[Prompt] How many lines of the data contain the word "decide"? Give only that number.
:: Data for review
/-- Copies of queue q that hold on-die cells: queued, in a MAC transmit queue, or being sent (R160, R162). -/
def heldCopies (s : State) (q : Nat) : List Copy :=
  let p := q / 8
  (s.queueOf q).die ++ (([0, 1, 2, 3].flatMap (s.mqOf p)) ++
    (match s.txOf p with | some t => [t.copy] | none => [])).filter (fun c => c.tc == q % 8)

/-- On-die cells of queue q. -/
def dieCells (s : State) (q : Nat) : Nat := ((s.heldCopies q).map s.copyCells).sum

/-- The queues that hold a copy. -/
def busyQueues (s : State) : List Nat :=
  (List.range 328).filter (fun q => !(s.heldCopies q).isEmpty)

/-- A queue with a lower number holds the frame on-die (R162). -/
def lowerHolds (s : State) (q id : Nat) : Bool :=
  (s.busyQueues.takeWhile (fun k => decide (k < q))).any (fun k => (s.heldCopies k).any (fun c => c.frame == id))

/-- Own cells of queue q (R162). -/
def ownCells (s : State) (q : Nat) : Nat :=
  (((s.heldCopies q).filter (fun c => !s.lowerHolds q c.frame)).map s.copyCells).sum

/-- Pages of queue q in the Hamper and in staging. -/
def queuePages (s : State) (q : Nat) : Nat := (s.queueOf q).pages.length

/-! ### Cells and thresholds -/

/-- Banks in service (R123). -/
def banks (s : State) : Nat := s.rg F.SV_MEND_SERVICE_BANKS

/-- The Hamper's state: 0 OFF, 1 ON, 2 DRAINING (R193). -/
def hamState (s : State) : Nat := s.rg F.SX_HAM_STATE_STATE

/-- C_DIE (R162). -/
def cDie (s : State) : Nat := 16384 * popCount s.banks 16 - (if s.hamState = 0 then 0 else 4096)

/-- Cells held by frames in one bank. -/
def bankHeld (s : State) (b : Nat) : Nat := (s.allFrames.map (fun e => e.2.cells.count b)).sum

/-- Cells held, at ingress and in queues. -/
def heldCells (s : State) : Nat := (s.allFrames.map (fun e => e.2.cells.length)).sum

/-- Cells held by frames in banks in service. -/
def heldInService (s : State) : Nat :=
  (s.allFrames.map (fun e => (e.2.cells.filter (fun b => s.banks.testBit b)).length)).sum

/-- RSV_MIN of queue q: the larger of the two copies while both are in use (R162). -/
def rsvMin (s : State) (q : Nat) : Nat :=
  let a := s.act (F.SX_QLIM_RSV_MIN q)
  if s.swapped.testBit 2 && s.oldRemain then max a (s.shd (F.SX_QLIM_RSV_MIN q)) else a

/-- The sum of RSV_MIN over all queues. -/
def rsvSum (s : State) : Nat := ((List.range 328).map s.rsvMin).sum

/-- Reserves are scaled (R163). -/
def rsvScaled (s : State) : Bool := decide (2 * s.rsvSum > s.cDie)

/-- The effective reserve of queue q, from the sum of all RSV_MIN (R163). -/
def effRsvOf (s : State) (sum q : Nat) : Nat :=
  if 2 * sum > s.cDie then s.rsvMin q * s.cDie / (2 * sum) else s.rsvMin q

/-- The effective reserve of queue q (R163). -/
def effRsv (s : State) (q : Nat) : Nat := s.effRsvOf s.rsvSum q

/-- RSV_TOTAL (R162). -/
def rsvTotal (s : State) : Nat :=
  let m := s.rsvSum
  ((List.range 328).map (s.effRsvOf m)).sum

/-- Cells held at ingress and not yet enqueued by other frames (R162). -/
def ingressCells (s : State) (except : Option Nat) : Nat :=
  ((s.allFrames.filter (fun e => (decide (e.2.stage ≠ .queued) || e.2.copying != 0) && some e.1 != except)).map
    (fun e => e.2.cells.length)).sum

/-- HELD_UNCOVERED (R162). -/
def heldUncovered (s : State) (except : Option Nat) : Nat :=
  s.ingressCells except + (s.busyQueues.map (fun q => s.ownCells q - s.effRsv q)).sum

/-- FREE (R162). -/
def freeCells (s : State) (except : Option Nat) : Nat := s.cDie - s.rsvTotal - s.heldUncovered except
::::
[Answer to this task] 3